Community organisations are daily faced with significant numbers of people with memory loss, most of which is undiagnosed or untreated. Given the incidence of coronary heart disease, stroke and hypertension in the Irish community, the risk of vascular dementia may well be higher than the age profile of the population suggests. The poor socio–economic circumstances of a significant proportion of the older population living in areas of marked multiple deprivation, confounds their ability to access health and social care in an equitable or timely manner.
Irish in Britain has a strategy in place to address the needs of Irish in relation to all forms of memory loss.
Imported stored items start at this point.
/-- The machine right after package reset: every register at the Reset column of its map, no group, no launch, memory
with nothing listed.  Fields marked config, rack and those with no reset value are 0 (logs 1 and 3). -/
def State.reset : State where
  pkg := 0
  rackN := 0
  time8 := 0
  ticks := 0
  mem := { phys := [], llc := [], llcLanded := [], marks := [], xlate := [], owners := [], poison := [], writes := 0,
           past := [], unmirrored := [], fetches := 0, late := [] }
  win := { mctBase := 0, xlRoot := 0, cxRoot := 0, fqBase := 0, fqSize := 0, fqProd := 0, fqCons := 0, sdBase := 0,
           sdLen := 0, sdCtx := 0, sdMode := 0, sdOvr := false, sdErr := false, sdWait := none, reserved := (0, 0) }
  dbg := { tvtBase := 0, trBase := 0, sel := 0, refused := false, wpBase := [], wpCtl := [],
             stepping := none, resuming := none, halting := [] }
  plat := { pwrLim := 3400, pwrNow := 0, timeOfs := 0, live := [], home := [], irqTgt := [], nonce := [], hmDest := 0,
            hmErr := false, hmBusy := false, pcieCtl := [], rasCnt := [], rasLogN := 0, rasLog := [], margin := [],
            throttle := 0, lowering := false, assay := [], slew := 0, aer := [] }
  boot := { verified := false, rollback := 0, record := [], measures := [], epoch := 0, joined := false, stepped := false, queued := false }
  fabric := { crcFails := [], down := [], heard := [], beatAt := 0, suspected := [], isolated := false, lost := [],
              rebuilding := [], taken := [], answered := [], performed := [], copies := [], replies := [], asks := [], askTag := 0,
              acks := [] }
  cores := []
  groups := []
  wgs := []
  queues := []
  pend := []
  landing := []
  parks := []
  faultWait := []
  tokens := 0
  shootdowns := []
  wherry := []
  ferry := []
  remote := []
  arrivers := []
  counts := []
  nextAge := 0
  nextOp := 0
  wstamp := 0
  issueClock := 0
  agenda := []
  arrivals := []
  inbox := []
  issuing := []
  turn := 0
  outbox := []
  freeCtr := 0
  cur := none

end Sys2Proof.Machine
end

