/-- The update of one element from its reduced gradient, weight and states: the new weight and states, and flags. -/
def Ferry.step (c : Ferry) (r w m v : Nat) : (Nat × Nat × Nat) × Flags :=
  let one := 0x3F800000
  let mul := fmul .fp32 .rne
  let add := fadd .fp32 .rne
  let sub := fsub .fp32 .rne
  let eta := c.field 8
  let lam := c.field 9
  let b1 := c.field 10
  let b2 := c.field 11
  let g := mul (c.field 15) r
  let wd := mul lam w
  if c.field 0 = 0 then
    let bm := mul b1 m
    let nv := add bm.1 g.1
    let t := add nv.1 wd.1
    let st := mul eta t.1
    let nw := sub w st.1
    ((nw.1, nv.1, v), g.2 ||| wd.2 ||| bm.2 ||| nv.2 ||| t.2 ||| st.2 ||| nw.2)
  else
    let c1 := sub one b1
    let bm := mul b1 m
    let gm := mul c1.1 g.1
    let nm := add bm.1 gm.1
    let c2 := sub one b2
    let bv := mul b2 v
    let g2 := mul c2.1 g.1
    let gg := mul g2.1 g.1
    let nv := add bv.1 gg.1
    let vb := mul nv.1 (c.field 14)
    let sq := fsqrt32 vb.1
    let d := add sq.1 (c.field 12)
    let mb := mul nm.1 (c.field 13)
    let q := fdiv32 mb.1 d.1
    let t := add q.1 wd.1
    let st := mul eta t.1
    let nw := sub w st.1
    ((nw.1, nm.1, nv.1), g.2 ||| wd.2 ||| c1.2 ||| bm.2 ||| gm.2 ||| nm.2 ||| c2.2 ||| bv.2 ||| g2.2 ||| gg.2 ||| nv.2
      ||| vb.2 ||| sq.2 ||| d.2 ||| mb.2 ||| q.2 ||| t.2 ||| st.2 ||| nw.2)

/-! ## Pages (R289, R292) -/

/-- Check the pages of a run of n bytes: the right, then the translation; a detail of Table 11.3 and the address. -/
def State.ferryPages (s : State) (ctx : Nat) (a n : Nat) (ok : Rights → Bool) : Nat → Except (Nat × Word) State
  | 0 => .ok s
  | fuel + 1 =>
    if n = 0 then .ok s
    else
      let w : Word := BitVec.ofNat 64 a
      if !ok (s.walkRights ctx w) then .error (7, w)
      else match s.translate (vkey ctx w) with
        | .error d => .error (d, w)
        | .ok (_, s1) =>
          let k := min n (65536 - a % 65536)
          s1.ferryPages ctx (a + k) (n - k) ok fuel

/-- Check the pages of a run. -/
def State.ferryRange (s : State) (ctx : Nat) (a : Word) (n : Nat) (ok : Rights → Bool) : Except (Nat × Word) State :=
  s.ferryPages ctx a.toNat n ok (n / 65536 + 2)

/-- Read n bytes at the LLC or the control cache, after a recall of every mark on their lines (R230, R248). -/
def State.ferryRead (s : State) (a : Word) (n : Nat) : Except (Nat × Word) (List Byte × State) :=
  let s1 := s.recallLines (linesOf a.toNat n)
  match s1.llcReads a.toNat n with
  | .ok r => .ok r
  | .error d => .error (d, s1.firstBad a a.toNat n)

/-- The addresses of weights and states: V is unused by SGD. -/
def Ferry.states (c : Ferry) : List Word :=
  (List.range (if c.field 0 = 0 then 2 else 3)).map fun i => c.update.getD (1 + i) 0
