/-- R250 to R267: ATOM and RED, what each operation computes, and XAT and XRED with their line requests: performed at
the owner, refused there, answered, retried and given up. Model's choices in the remote clauses: the counters stay
at 1,023 (log 107: R247 gives only their width), the detail of a failed request where none is stated is a free value
(log 4), one number tells refusals from failures (log 72), and how request tags are chosen and kept (log 93). -/
def Obligations.AtomicsLocalAndRemote : Prop :=
  (∀ (s : State) (c : Ctx) (red : Bool) (o : BitVec 5) (v t : BitVec 7) (b : BitVec 6),
    let code := o.toNat
    let size := atomicSize code
    let runs := (t.toNat, atomicRegs code) :: runOff v
    let accs := c.laneAccesses false v b size
    let s1 := c.reached s accs
    let lines := ((accs.filter fun a => decide (a.addr.toNat / 2 ^ 61 = 0) || decide (a.addr.toNat / 2 ^ 61 = 4)).map
      fun a => lineOf (vkey c.ctx a.addr)).eraseDups
    c.MayAccess s { right := .atomic, limit := false } true true accs → c.Fits runs → c.Clean c.active runs → c.Sound s.uncount accs →
    (∀ r ∈ s1.landing, r.age = c.age → ∀ l ∈ r.lanes, ∀ a ∈ accs, r.touches l (vkey c.ctx a.addr) a.size = false) →
    (red = false → c.flagA.isSome = true) →
    exec (if red then .red o v b t else .atom o v b t) s = .next (c.startLoad (lines.foldl (fun u line => u.expel c.core line) s1)
      (if red then none else c.flagA) (if red then .st else .ld)
      { c.loadOf s1 (if red then 4 else 3) 0 size false false (c.g.vKey t.toNat) accs with
        op := code, operands := c.atomicData code t.toNat c.lanes })) ∧
  (∀ (s : State) (g : Group) (w : Workgroup) (id : Nat) (l : Load) (lane : Nat) (a : Word),
    a.toNat / 2 ^ 61 = 6 → s.wgOf g = some w → 3 ≤ l.kind → (∀ p ∈ s.pend, p.age = g.id.age → id ≤ p.id) → l.lowerFirst lane a = false →
    let old := w.sharedBytes (a.toNat % 2 ^ 20) l.size
    let new := atomicNew l.op (bytesVal old) (l.operand lane).1 (l.operand lane).2
    s.serveLane g id l lane a = .data old new.2 (if atomicWrites l.op (bytesVal old) (l.operand lane).1 new.1
      then s.sharedWrite w.id (a.toNat % 2 ^ 20) (valBytes l.size new.1) else s)) ∧
  (∀ old a sw : BitVec 32,
    let new := fun code => atomicNew code old.toNat a.toNat sw.toNat
    new 0x00 = ((old + a).toNat, 0) ∧ new 0x02 = ((if a.slt old then a else old).toNat, 0) ∧
    new 0x03 = ((if a.ult old then a else old).toNat, 0) ∧ new 0x04 = ((if old.slt a then a else old).toNat, 0) ∧
    new 0x05 = ((if old.ult a then a else old).toNat, 0) ∧ new 0x0A = ((old &&& a).toNat, 0) ∧ new 0x0C = ((old ||| a).toNat, 0) ∧
    new 0x0E = ((old ^^^ a).toNat, 0) ∧ new 0x10 = (a.toNat, 0) ∧ new 0x12 = ((if old = a then sw else old).toNat, 0)) ∧
  (∀ old a sw : BitVec 64,
    let new := fun code => atomicNew code old.toNat a.toNat sw.toNat
    new 0x01 = ((old + a).toNat, 0) ∧ new 0x06 = ((if a.slt old then a else old).toNat, 0) ∧
    new 0x07 = ((if a.ult old then a else old).toNat, 0) ∧ new 0x08 = ((if old.slt a then a else old).toNat, 0) ∧
    new 0x09 = ((if old.ult a then a else old).toNat, 0) ∧ new 0x0B = ((old &&& a).toNat, 0) ∧ new 0x0D = ((old ||| a).toNat, 0) ∧
    new 0x0F = ((old ^^^ a).toNat, 0) ∧ new 0x11 = (a.toNat, 0) ∧ new 0x13 = ((if old = a then sw else old).toNat, 0)) ∧
  (∀ (s : State) (c : Ctx) (red x : Bool) (o : BitVec 3) (b a d : BitVec 7),
    let code := remoteCode red o
    let own := c.remoteAccesses x b a (atomicSize code)
    let accs := own ++ c.ackAccess red
    let s1 := c.reached s accs
    let runs := (d.toNat, atomicRegs code) :: (a.toNat, 1) :: (if x then [] else [(b.toNat, 2)])
    let data := (c.atomicData code d.toNat c.lanes).map fun p => (p.1, c.remoteAddr x b a p.1, p.2)
    let peers := data.foldl (fun ps p => insertNat ps (pkgOf p.2.1)) []
    let ids := (List.range peers.length).map fun i => s1.nextOp + 1 + i
    let subs := (ids.zip peers).map fun p =>
      ({ id := p.1, entered := false, age := c.age, core := c.core, pc := c.pc, isRed := red, op := o, peer := p.2, reg := c.g.vKey d.toNat,
         bank := c.g.flow.trapMode, flag := if red then none else c.flagA, ackbar := if red then c.g.sys.ackbar else 0,
         limit := (s1.queue c.g.id.queue).retry, fp := 0, lines := remoteLines (data.filter fun q => pkgOf q.2.1 == p.2) } : RemoteSub)
    let s2 := if red then { c.finish s1 id with nextOp := s1.nextOp + 1 } else c.launch (c.finish s1 id) c.flagA none (.xat ids)
    let i := if red then Instr.xred x o b a d else .xat x o b a d
    c.MayAccess s { right := .atomic, limit := false, direct := false } false false accs → c.Fits runs → c.Clean c.active runs →
    (red = false → c.flagA.isSome = true) → (∀ l ∈ c.lanes, c.remoteBad x b a l = false) →
    (∀ k ∈ c.ackAccess red, s.ackbarBad k.addr = false) → (∀ k ∈ own, k.addr.toNat / 2 ^ 61 ≠ 2) →
    let s3 := State.pumpRemote { s2 with nextOp := s2.nextOp + subs.length, remote := s2.remote ++ subs }
    (c.lanes = [] → exec i s = .next (c.finish s1 id)) ∧
    (c.lanes ≠ [] → s3.sending c.age = false → exec i s = .next s3) ∧
    (c.lanes ≠ [] → s3.sending c.age = true → exec i s = .next (s3.onGroup c.age fun g => g.onFrag c.entry fun f =>
      { f with wait := .held, hold := .remoteRoom }))) ∧
  (∀ (s : State) (sub : RemoteSub) (tags : List Nat) (count : Nat), s.peerGone sub.peer = false →
    nextTags (s.tagsUsed sub.core) 65536 sub.lines.length (s.core sub.core).tagCount = (tags, count) →
    let t := s.enterSub sub
    let entered := { sub with entered := true, lines := (sub.lines.zip tags).map fun p => { p.1 with tag := p.2 } }
    t.remote = s.remote.map (fun x => if x.id = sub.id then entered else x) ∧ t.outbox = s.outbox ∧
    (t.core sub.core).tagCount = count % 65536 ∧
    ∀ g, Map.find? s.groups sub.age = some g → ∃ g', Map.find? t.groups sub.age = some g' ∧ g'.SameRegisters g ∧
      g'.work.counter .ra = min 1023 (g.work.counter .ra + 1)) ∧
  (∀ (s : State) (req : RemoteRequest) (p : Nat × Word × Word × Word) (ps : List (Nat × Word × Word × Word)),
    req.lanes = p :: ps → pkgOf p.2.1 = s.pkg → req.src ∉ s.fabric.lost →
    (∀ a, s.performedBefore req = some a → exec (.remoteAtomicRequest req) s = .next ((s.served (.remoteAtomicRequest req)).answerRemote req
      (.remoteAtomicAck (requestName req) a.olds a.fp) (.remoteReply req.src req.core req.tag (requestLine req) a.olds a.fp))) ∧
    (s.performedBefore req = none →
    let e := Event.remoteAtomicRequest req
    let s0 := s.served e
    let barred := s.underShootdown p.2.1.toNat = true ∨ (s.walkRights req.ctx p.2.1).at_ = false
    (barred → ∃ t detail, exec (.remoteAtomicRequest req) s = .next t ∧ t.mem = s.mem ∧
      t = State.refuseRemote { s0 with freeCtr := s0.freeCtr + 1 } req detail ∧ 1 ≤ detail ∧ detail ≤ 4) ∧
    (¬ barred → s.remoteWaits req = false → (s.before e).any (sameRemoteLine req.src p.2.1) = false →
      ∀ s1, s0.remoteReady (atomicSize (remoteCode req.isRed req.op)) req.lanes = .ok s1 →
      let r := s1.performRemote (remoteCode req.isRed req.op) req.lanes
      let back := if req.isRed then [] else r.1
      let s2 := if req.src = s.pkg then r.2.2 else r.2.2.notePerformed req back r.2.1
      exec (.remoteAtomicRequest req) s = .next (s2.answerRemote req (.remoteAtomicAck (requestName req) back r.2.1)
        (.remoteReply req.src req.core req.tag (requestLine req) back r.2.1))))) ∧
  (∀ (s : State) (tag detail : Nat) (olds : List (Nat × BitVec 64)) (fp : BitVec 4) (r : RemoteSub) (l : RemoteLine),
    s.remoteOf tag = some (r, l) → l.over = false → l.sent = true →
    let s1 := s.onRemote tag fun l => { l with acked := true, lanes := l.lanes.map fun p =>
      (p.1, p.2.1, ((olds.find? fun o => o.1 == p.1).map (·.2)).getD p.2.2.1, p.2.2.2) }
    exec (.remoteAtomicAck tag olds fp) s = .next (State.settleSub { s1 with remote := s1.remote.map fun (q : RemoteSub) =>
      if q.id == r.id then { q with fp := q.fp ||| fp } else q } r.id) ∧
    (l.retries < r.limit → detail < 256 → exec (.remoteAtomicRnr tag detail) s = .next ((s.onRemote tag fun l => { l with
      sent := false, waiting := true, retries := l.retries + 1, retryAt := s.time8 + 8000 * 2 ^ l.retries,
      detail := detail }).settleSub r.id)) ∧
    (r.limit ≤ l.retries → exec (.remoteAtomicRnr tag detail) s = .next ((s.onRemote tag fun l => { l with
      failed := true, retryAt := s.time8, detail := detail % 256 }).settleSub r.id))) ∧
  (∀ (s : State) (tag : Nat) (r : RemoteSub) (l : RemoteLine), s.remoteOf tag = some (r, l) → l.waiting = true →
    (l.retryAt ≤ s.time8 → exec (.remoteRetryTimer tag) s = .next (s.sendRemote tag)) ∧
    (s.time8 < l.retryAt → exec (.remoteRetryTimer tag) s = .next s))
For more information on this, see Cuimhne: Irish Memory Loss Alliance.
A diagnosis of dementia can bring many different emotions. Some people feel angry, confused or frightened. Every person is different and therefore react differently. It is important to remember that you can live well with Dementia. The important point to remember is that it doesn’t mean you change who you are or stop doing what you enjoy but you may need to do it differently and plan it more.
Talking to people about your diagnosis and continuing to do the activities you enjoy is important. Whilst dementia cannot be cured there are drugs that can help with the symptoms, therapy can help understand it and come to terms with it but whatever you decide to do then please ensure you talk about it and continue doing activities that you enjoy. If you are looking after a person with dementia please give them the space to talk about it and ensure they are invited to social events and do not become isolated. Isolation is one thing you must make sure does not happen.